Queria reiterar a gratidão que devo à Presidenta Dilma Rousseff, primeira mulher a ocupar a Presidência do nosso País, pela confiança que em mim depositou naquele período, lamentando que não tenhamos podido concluir, na política externa, as tarefas a que nos havíamos proposto.
Aceito agora o desafio de retornar a esse lugar e a essas tarefas, consciente de que mudanças importantes ocorreram no Brasil e no mundo nestes mais de seis anos e meio desde a minha saída. Consciente, também, de que o Brasil tem muito a fazer para reconstruir sua inserção no mundo e em sua própria região.

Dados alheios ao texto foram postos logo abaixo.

-- ==== Sys2Proof/Certificates/Slice0/Obligations.lean ====
section
/-! DEFINITION. The statements for the provers. A docstring names the rules of spec/ a statement
formalises; the log entry is named where a clause rests on a choice of the model. -/

section

open Sys2Proof Sys2Proof.Machine

/-! ### Encoding -/

/-- Decoding the encoding of a whole instruction, whatever bytes follow it, gives the instruction back
and leaves the bytes that follow (R130, R131, R137). -/
def Obligations.DecodeReadsBackEncoding : Prop :=
  ∀ (i : Instr) (rest : List Byte), i.WellFormed = true → decode (encode i ++ rest) = .ok (i, rest)

/-- Three bytes always hold a whole instruction, and its encoding is exactly the bytes it took: no bit of
an encoding is dropped. STOP is left out, whose second byte has no meaning (R140, R143). -/
def Obligations.EveryOpcodeByteDecodes : Prop :=
  ∀ op b1 b2 : Byte, op ≠ 0x10 → ∃ i rest,
    decode [op, b1, b2] = .ok (i, rest) ∧ i.WellFormed = true ∧ encode i ++ rest = [op, b1, b2]

/-- Every row with an operand field, from the field's value (R133 to R136, R138; the opcode patterns of
the instruction rules). -/
def Obligations.EncodingsFollowTheFields : Prop :=
  (∀ d o : Operand8, encode (Instr.mkLoad d o) = [0x40 + 8 * d.field + o.field]) ∧
  (∀ (d : Operand8) (n : Byte), encode (Instr.mkLoadImm d n) = [0x06 + 8 * d.field, n]) ∧
  (∀ (op : AluOp) (o : Operand8), encode (Instr.mkAlu op o) = [0x80 + 8 * op.field + o.field]) ∧
  (∀ (op : AluOp) (n : Byte), encode (Instr.mkAluImm op n) = [0xC6 + 8 * op.field, n]) ∧
  (∀ d : Operand8, encode (Instr.mkInc8 d) = [0x04 + 8 * d.field]) ∧
  (∀ d : Operand8, encode (Instr.mkDec8 d) = [0x05 + 8 * d.field]) ∧
  (∀ (p : Pair) (n : Word), encode (Instr.mkLoadPair p n) = [0x01 + 16 * p.field, lo8 n, hi8 n]) ∧
  (∀ p : Pair, encode (Instr.mkAddHL p) = [0x09 + 16 * p.field]) ∧
  (∀ p : Pair, encode (Instr.mkInc16 p) = [0x03 + 16 * p.field]) ∧
  (∀ p : Pair, encode (Instr.mkDec16 p) = [0x0B + 16 * p.field]) ∧
  (∀ p : StackPair, encode (Instr.mkPush p) = [0xC5 + 16 * p.field]) ∧
  (∀ p : StackPair, encode (Instr.mkPop p) = [0xC1 + 16 * p.field]) ∧
  ([encode .ldAtBC_A, encode .ldAtDE_A, encode .ldHLI_A, encode .ldHLD_A,
      encode .ldA_atBC, encode .ldA_atDE, encode .ldA_HLI, encode .ldA_HLD] =
    [[0x02], [0x12], [0x22], [0x32], [0x0A], [0x1A], [0x2A], [0x3A]]) ∧
  (∀ (q : Cond) (e : Byte), encode (Instr.mkJrIf q e) = [0x20 + 8 * q.field, e]) ∧
  (∀ (q : Cond) (a : Word), encode (Instr.mkJpIf q a) = [0xC2 + 8 * q.field, lo8 a, hi8 a]) ∧
  (∀ (q : Cond) (a : Word), encode (Instr.mkCallIf q a) = [0xC4 + 8 * q.field, lo8 a, hi8 a]) ∧
  (∀ q : Cond, encode (Instr.mkRetIf q) = [0xC0 + 8 * q.field]) ∧
  (∀ t : BitVec 3, encode (Instr.mkRst t) = [0xC7 + 8 * t.setWidth 8]) ∧
  (∀ (op : ShiftOp) (o : Operand8), encode (Instr.mkShift op o) = [0xCB, 8 * op.field + o.field]) ∧
  (∀ (b : BitVec 3) (o : Operand8),
    encode (Instr.mkBit b o) = [0xCB, 0x40 + 8 * b.setWidth 8 + o.field] ∧
    encode (Instr.mkRes b o) = [0xCB, 0x80 + 8 * b.setWidth 8 + o.field] ∧
    encode (Instr.mkSet b o) = [0xCB, 0xC0 + 8 * b.setWidth 8 + o.field])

Não temos tempo a perder nesse trabalho que é de todos os brasileiros, de todos os Poderes, de todo o Governo, mas muito especialmente do Itamaraty, sob a condução experiente do Presidente Lula e contando com sua vivência e trânsito internacionais.
Quero também saudar a todos e cada um dos diplomatas, funcionários do quadro e funcionários locais do Itamaraty que, no Brasil e pelo mundo afora, defendem e representam o nosso país. São, nesse vasto mundo em que operam, às vezes em condições difíceis e em meio a crises e pressões, os guardiões da nossa soberania, dos nossos interesses e da nossa grande e crescente comunidade brasileira no exterior.
Em seu discurso de posse; em seu discurso em Sharm El-Sheikh, durante sua destacada participação na COP-27; em seu programa de governo; e na chancela que deu ao diagnóstico e propostas da equipe de transição, o Presidente da República traçou com clareza os desafios e os rumos que vê para a nossa política externa e para uma reinserção digna do Brasil no mundo.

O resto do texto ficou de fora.